Потом пойдут они в поле вместе с Прохором, Пелагея с серпом на плече, а серп словно полумесяц упал на плечи – Прохор же с такой светлой косой, что так вот и брызжет, так и горит и отдается своим светом в росистой траве.
Пелагея согнется в полосе, зажмет в руку колос, а Прохор уже кричит:
– До-мой!
Пелагея только положит серп на полосном краю, а Прохор уж тут.

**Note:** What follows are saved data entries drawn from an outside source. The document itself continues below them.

-- ==== Sys2Proof/Machine/Queue.lean ====
section
/-! DEFINITION. The queue unit controller: issuing tickets, the roll, releasing a serving number, calling and
recalling, goods against a ticket, and the end of the day (R107 to R123). -/

namespace Sys2Proof.Machine

/-! ## Issuing tickets (R109 to R111) -/

/-- A ticket number in use: waiting, being served by some clerk, or missed (R109). -/
def QueueUnit.inUse (q : QueueUnit) (k : Nat) : Bool :=
  q.waiting.any (·.number == k) || q.serving.rows.any (fun r => (r.map (·.number)) == some k)
    || q.missed.any (·.number == k)

/-- A ticket number after one step, from 99 to 1 (R110). -/
def nextTicket (k : Nat) : Nat := if k = Config.lastTicket then 1 else k + 1

/-- A notice raised when a condition holds. -/
def State.raiseIf (s : State) (cond : Bool) (c : NoticeClass) : State := if cond then s.raise c {} else s

/-- One ticket issued, with the notices its counts raise (R110). -/
def State.issueTicket (s : State) : State :=
  let q := s.queue
  let s1 : State :=
    { s with
      queue :=
        { q with
          waiting := q.waiting ++ [⟨q.nextNumber, s.clock⟩]
          nextNumber := nextTicket q.nextNumber
          roll := q.roll - 1
          blocked := false } }
  ((s1.raiseIf (q.roll - 1 == q.rollLow) .rollLow).raiseIf (q.roll - 1 == 0) .rollEmpty).raiseIf
    (q.waiting.length + 1 == q.queueLong) .queueLong

/-- A refusal DISPENSER_BLOCKED: the first of an episode sets the blocked flag and raises the notice (R109). -/
def State.blockDispenser (s : State) : State :=
  if s.queue.blocked then s
  else ({ s with queue := { s.queue with blocked := true } } : State).raise .dispenserBlocked {}

/-- A TAKE request (R109, R110). -/
def takeTicketRequest (_ : List Byte) (s : State) : Answer :=
  let q := s.queue
  if s.counter.state ≠ .opened then refuse s .queueClosed
  else if q.roll = 0 then refuse s .rollEmpty
  else if q.inUse q.nextNumber then (s.blockDispenser, refusal .dispenserBlocked)
  else
    (s.issueTicket,
      okReply (be 1 q.nextNumber ++ be 1 q.waiting.length ++ s.clock.bytes ++ be 2 (q.roll - 1)))

/-- TAKE (R109, R110). -/
def execTake (s : State) : Result := answer .q .take takeTicketRequest s

/-- A ROLL LOADED request (R111). -/
def rollLoadedRequest (_ : List Byte) (s : State) : Answer :=
  (({ s with queue := { s.queue with roll := s.queue.rollLength } } : State).raiseIf
      (decide (s.queue.rollLength ≤ s.queue.rollLow)) .rollLow,
    okReply (be 2 s.queue.rollLength))

/-- ROLL LOADED (R111). -/
def execRollLoaded (s : State) : Result := answer .q .rollLoaded rollLoadedRequest s

/-! ## Releasing a serving number (R112, R119) -/

/-- A missed list with an entry placed at its head; at 8 held, the tail is removed first (R112). -/
def addMissed (m : Missed) (l : List Missed) : List Missed := m :: l.take (Config.missedPlaces - 1)

/-- A clerk's serving number released: served when goods were confirmed for it, missed otherwise (R112). -/
def State.releaseServing (s : State) (c : ClerkNo) : State :=
  match s.serving c with
  | none => s
  | some r =>
    let s1 := s.setServing c none
    if r.hadGoods then s1
    else { s1 with queue := { s1.queue with missed := addMissed ⟨r.number, r.issued, r.called⟩ s1.queue.missed } }

/-- Goods confirmed for a clerk and a queue number: had-goods is set when the clerk's serving record still has
that number (R118). -/
def State.goodsConfirmed (s : State) (c : ClerkNo) (queueNumber : Option Nat) : State :=
  match queueNumber, s.serving c with
  | some k, some r => if r.number = k then s.setServing c (some { r with hadGoods := true }) else s
  | _, _ => s

/-! ## Calling (R113 to R117, R122) -/

/-- The wait of a ticket from issue to call, held within 0 and 65,535 s (R115). -/
def waitOf (issued called : DateTime) : Nat := min (called.seconds - issued.seconds) Config.waitLimit

/-- A DISPLAY push sent on link Q: action 1 CALL or 2 RECALL, number, station (R122, R179). -/
def State.display (s : State) (action k : Nat) (n : StationNo) : State :=
  s.onPort .q (·.pushDisplay ⟨displayKind, 0, be 1 action ++ be 1 k ++ be 1 (ordinal n)⟩)

/-- The oldest ticket called for a clerk at a station (R114). -/
def State.callTicket (s : State) (c : ClerkNo) (n : StationNo) (t : Ticket) (rest : List Ticket) : State :=
  ((({ s with queue := { s.queue with waiting := rest } } : State).setServing c
      (some ⟨t.number, t.issued, s.clock, false⟩)).countCall (waitOf t.issued s.clock)).display 1 t.number n

/-- The queue gives no ticket and takes no call outside OPEN (R109, R113, R117). -/
def queueClosedTest (s : State) : Bool × ResultCode := (s.counter.state != .opened, .queueClosed)

/-- A CALL NEXT request: the release, then the oldest ticket; QUEUE_EMPTY leaves the release made (R113, R114). -/
def callNextRequest (n : StationNo) (_ : List Byte) (s : State) : Answer :=
  match firstOf (linkTests s n ++ [((s.boundClerk n).isNone, .noClerk), queueClosedTest s]), s.boundClerk n with
  | some e, _ => refuse s e
  | none, none => refuse s .noClerk
  | none, some c =>
    let s1 := s.releaseServing c
    match s1.queue.waiting with
    | [] => (s1, refusal .queueEmpty)
    | t :: rest =>
      (s1.callTicket c n t rest,
        okReply (be 1 t.number ++ t.issued.bytes ++ be 2 (waitOf t.issued s.clock) ++ be 1 rest.length))

/-- CALL NEXT (R113, R114). -/
def execCallNext (n : StationNo) (s : State) : Result := answer (.s n) .callNext (callNextRequest n) s

/-- A RECALL request (R116). -/
def recallRequest (n : StationNo) (_ : List Byte) (s : State) : Answer :=
  match firstOf (linkTests s n), s.boundClerk n with
  | some e, _ => refuse s e
  | none, none => refuse s .noClerk
  | none, some c =>
    match s.serving c with
    | none => refuse s .notServing
    | some r => (s.display 2 r.number n, okReply (be 1 r.number))

/-- RECALL (R116). -/
def execRecall (n : StationNo) (s : State) : Result := answer (.s n) .recall (recallRequest n) s

/-- A missed number recalled for a clerk at a station: it leaves the missed list, the clerk's present number is
released, and it becomes the clerk's serving record (R117). -/
def State.recallNumber (s : State) (c : ClerkNo) (n : StationNo) (m : Missed) : State :=
  let s1 : State :=
    { s with queue := { s.queue with missed := s.queue.missed.filter fun x => x.number != m.number } }
  ((s1.releaseServing c).setServing c (some ⟨m.number, m.issued, s.clock, false⟩)).display 2 m.number n

/-- A RECALL MISSED request (R117). -/
def recallMissedRequest (n : StationNo) (p : List Byte) (s : State) : Answer :=
  let k := natAt p 0 1
  let tests :=
    linkTests s n ++
      [(!(decide (1 ≤ k) && decide (k ≤ Config.lastTicket)), .badValue),
        ((s.boundClerk n).isNone, .noClerk), queueClosedTest s]
  match firstOf tests, s.boundClerk n with
  | some e, _ => refuse s e
  | none, none => refuse s .noClerk
  | none, some c =>
    match s.queue.missed.find? fun x => x.number == k with
    | none => refuse s .notMissed
    | some m => (s.recallNumber c n m, okReply (be 1 m.number ++ m.issued.bytes ++ m.called.bytes))

/-- RECALL MISSED (R117). -/
def execRecallMissed (n : StationNo) (s : State) : Result :=
  answer (.s n) .recallMissed (recallMissedRequest n) s

/-! ## Entry to CLOSED (R120) -/

/-- The queue as every entry to CLOSED leaves it (R120). -/
def QueueUnit.closed (q : QueueUnit) : QueueUnit :=
  { q with waiting := [], missed := [], serving := Table.fill 32 none, blocked := false }

end Sys2Proof.Machine
end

Только это совсем не Прохор! Будто он, а будто и нет! На пятках копыта, борода полсажени али рыжая грива – хорошо не видно, а только окликнешь:
– Прохор, что ты как нарядился?
...сейчас же задом норовит ударить под живот – теперь уж вовсе не Прохор, а мерин, рыжий-рыжий, какой у отца Никанора издох прошлой весной.
Вскрикнет, проснется Пелагея, покстится торопливо в ворот рубашки на грудь и снова заснет.

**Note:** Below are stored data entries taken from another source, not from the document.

-- ==== Sys2Proof/Machine/Links.lean ====
section
/-! DEFINITION. The link controller: the check, the receive hunter, the sorting of accepted frames, and the end of
a frame's sending (R173 to R178). -/

namespace Sys2Proof.Machine

/-! ## The check (R174) -/

/-- One bit fed into the check register (R174). -/
def crcBit (r : BitVec 16) (bit : Bool) : BitVec 16 :=
  if r.getLsbD 15 != bit then (r <<< 1) ^^^ 0x1021 else r <<< 1

/-- One byte fed in, most significant bit first (R174). -/
def crcByte (r : BitVec 16) (b : Byte) : BitVec 16 :=
  [7, 6, 5, 4, 3, 2, 1, 0].foldl (fun r i => crcBit r (b.getLsbD i)) r

/-- The check of some bytes, from 0xFFFF (R174). -/
def checkOf (bs : List Byte) : BitVec 16 := bs.foldl crcByte 0xFFFF

/-! ## Frames as bytes (R174) -/

/-- The sync byte. -/
def syncByte : Byte := 0xA5

/-- The bytes the check covers: kind, tag, length and payload. -/
def checkedBytes (kind tag : Byte) (payload : List Byte) : List Byte :=
  kind :: tag :: BitVec.ofNat 8 payload.length :: payload

/-- The bytes of a frame with a check, sync byte first (R174). -/
def frameBytes (kind tag : Byte) (payload : List Byte) (check : BitVec 16) : List Byte :=
  syncByte :: (checkedBytes kind tag payload ++ be 2 check.toNat)

/-- The bytes the hub sends for a frame of its transmit path (R174). -/
def TxFrame.bytes (f : TxFrame) : List Byte :=
  frameBytes f.kind f.tag f.payload (checkOf (checkedBytes f.kind f.tag f.payload))

/-! ## The receive hunter (R175) -/

/-- What the bytes after a sync byte are found to be: a frame still incomplete, one to be discarded, or one that
is accepted, with the bytes that follow it. -/
inductive Found where
  | incomplete
  | discard
  | accepted (f : Request) (rest : List Byte)
  deriving DecidableEq, Repr

/-- The bytes after a sync byte examined: the length limit when the length byte is there, the check when the whole
frame is (R175). -/
def examine : List Byte → Found
  | kind :: tag :: len :: body =>
    let n := len.toNat
    if Config.maxPayload < n then .discard
    else if body.length < n + 2 then .incomplete
    else if (checkOf (checkedBytes kind tag (body.take n))).toNat = natAt body n 2 then
      .accepted ⟨kind, tag, body.take n⟩ (body.drop (n + 2))
    else .discard
  | _ => .incomplete

/-- The hunter's search through bytes from HUNTING: the accepted frames in order, and the hunter's state after.
A discarded frame's search resumes at the byte after its sync byte (R175). `fuel` is at least the byte count. -/
def scan : Nat → List Byte → List Request × Option (List Byte)
  | 0, _ => ([], none)
  | _ + 1, [] => ([], none)
  | fuel + 1, b :: bs =>
    if b = syncByte then
      match examine bs with
      | .incomplete => ([], some bs)
      | .discard => scan fuel bs
      | .accepted f rest => (f :: (scan fuel rest).1, (scan fuel rest).2)
    else scan fuel bs

/-- The search over all of some bytes. -/
def hunt (bs : List Byte) : List Request × Option (List Byte) := scan bs.length bs

/-- The bytes a hunter has not yet decided, its sync byte first. -/
def undecided : Option (List Byte) → List Byte
  | none => []
  | some held => syncByte :: held

/-! ## Sorting accepted frames (R176) -/

/-- A refusal at arrival: answered at once, or discarded while the reply lane is full (R176, R178). -/
def State.refuseFrame (s : State) (p : Port) (f : Request) (c : ResultCode) : State :=
  s.onPort p fun x =>
    if x.replyLane.length < Config.replyLaneFrames then x.pushReply (replyFrame f.kind f.tag (refusal c)) else x

/-- A report handed to the block that handles it (R176). -/
def State.report (s : State) (n : StationNo) (k : ReportKind) (payload : List Byte) : State :=
  match k with
  | .sample => s.sample n (intAt payload 0 3)
  | .printDone => s.printDone n (natAt payload 0 3)
  | .printFail => s.printFail n (natAt payload 0 3)
  | .linkReset => s.loseIfPresent n

/-- The tests of a request at arrival (R176). -/
def arrivalTests (s : State) (p : Port) (k : RequestKind) (payload : List Byte) : List (Bool × ResultCode) :=
  [(!k.permitted p, .notPermitted), (!k.lengths.contains payload.length, .badRequest),
    (decide (Config.fifoPlaces ≤ (s.port p).fifo.length), .full)]

/-- A request at arrival: refused, or appended to the port's FIFO (R176). -/
def State.arrive (s : State) (p : Port) (k : RequestKind) (f : Request) : State :=
  match firstOf (arrivalTests s p k f.payload) with
  | some c => s.refuseFrame p f c
  | none => s.onPort p fun x => { x with fifo := x.fifo ++ [f] }

/-- A report at arrival: handed on when its port is a station's and its length is the kind's, else discarded
(R176). -/
def State.arriveReport (s : State) (p : Port) (k : ReportKind) (f : Request) : State :=
  match p with
  | .s n => if f.payload.length = k.length then s.report n k f.payload else s
  | _ => s

/-- A frame a port's hunter accepts: the silence timer first, then the frame by its kind (R176). -/
def State.acceptFrame (p : Port) (s : State) (f : Request) : State :=
  let s1 := s.goodFrame p
  match classify f.kind with
  | .unknown => s1.refuseFrame p f .badRequest
  | .hubOnly => s1
  | .report k => s1.arriveReport p k f
  | .request k => s1.arrive p k f

/-- The hunter's state and gap timer after a search; the gap runs while IN_FRAME (R175). -/
def State.setHunter (s : State) (p : Port) (h : Option (List Byte)) : State :=
  s.onPort p fun x => { x with hunter := h, gap := if h.isSome then some Config.gapMs else none }

/-- A search's outcome taken over: the hunter's state, then each accepted frame in order. -/
def State.takeHunt (s : State) (p : Port) (r : List Request × Option (List Byte)) : State :=
  r.1.foldl (State.acceptFrame p) (s.setHunter p r.2)

/-- Bytes received on a port with no gap between them (R175). -/
def State.receive (s : State) (p : Port) (bs : List Byte) : State :=
  s.takeHunt p (hunt (undecided (s.port p).hunter ++ bs))

/-- CHARACTER_RECEIVED: one byte at a port's hunter (R175). -/
def execCharacterReceived (p : Port) (b : Byte) (s : State) : Result := unlessReset s (·.receive p [b])

/-- FRAME_ARRIVAL: the bytes of a whole frame at a port's hunter, with no gap between them (R175, R176). -/
def execFrameArrival (p : Port) (kind tag : Byte) (payload : List Byte) (check : BitVec 16) (s : State) : Result :=
  unlessReset s (·.receive p (frameBytes kind tag payload check))

/-- The gap limit runs out: the partial frame is discarded and the search resumes after its sync byte (R175). -/
def State.gapExpired (s : State) (p : Port) : State :=
  match (s.port p).hunter with
  | some held => if (s.port p).gap.isSome then s.takeHunt p (hunt held) else s
  | none => s

/-- GAP_LIMIT_EXPIRY (R175). -/
def execGapLimitExpiry (p : Port) (s : State) : Result := unlessReset s (·.gapExpired p)

/-! ## The end of a frame's sending (R178, R91) -/

/-- A frame is the last part of the push of a label: its part index is its part count (R91, R181). -/
def TxFrame.lastPartOf (f : TxFrame) (label : Nat) : Bool :=
  f.kind == labelKind && natAt f.payload 0 3 == label && natAt f.payload 3 1 == natAt f.payload 4 1

/-- The slot's deadline set when the last part of its label's push has left the link (R91). -/
def State.setDeadline (s : State) (n : StationNo) (f : TxFrame) : State :=
  match (s.printer n).slot with
  | none => s
  | some x =>
    if f.lastPartOf x.record.number then
      s.setPrinter n { s.printer n with slot := some { x with deadline := some Config.printMs } }
    else s

/-- The frame begun on a port has left the link (R178). -/
def State.frameSent (s : State) (p : Port) : State :=
  match (s.port p).sending with
  | none => s
  | some f =>
    let s1 := s.onPort p fun x => { x with sending := none }
    match p with
    | .s n => s1.setDeadline n f
    | _ => s1

/-- FRAME_SENT (R178). -/
def execFrameSent (p : Port) (s : State) : Result := unlessReset s (·.frameSent p)

end Sys2Proof.Machine
end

Ин нет: полежит две минуты и снова опять!
Только будто теперь уже не мерин отца Никанора, а подпасок Игнатка стоит на том месте, где Прохор только что был, обернувшись в Никанорова мерина,– стоит и смеется!
В руках Игнатки борода полсажени, веревочкой привяжет – Прохор!
Отвяжет – Игнатка!
Инда чудно!
Только Игнатка смелее, трется об юбку, словно теленок, под юбкой щекочет травинкой и так лукаво туда поглядит, как будто уж и не видывал сроду, а у самого щеки горя-ят!
Пелагея тоже краснеет, крепко колени сжимает, и все норовится убежать, а ноги, как связан-ные подгибаются сами. Пелагея валится в луг, и такая вырастает кругом трава, душистая, высокая, мягкая, такие большие цветы расцветают в этой траве, только и видно, что синее-синее небо, словно бельевая вода в корыте, да этот пащонок Игнатка.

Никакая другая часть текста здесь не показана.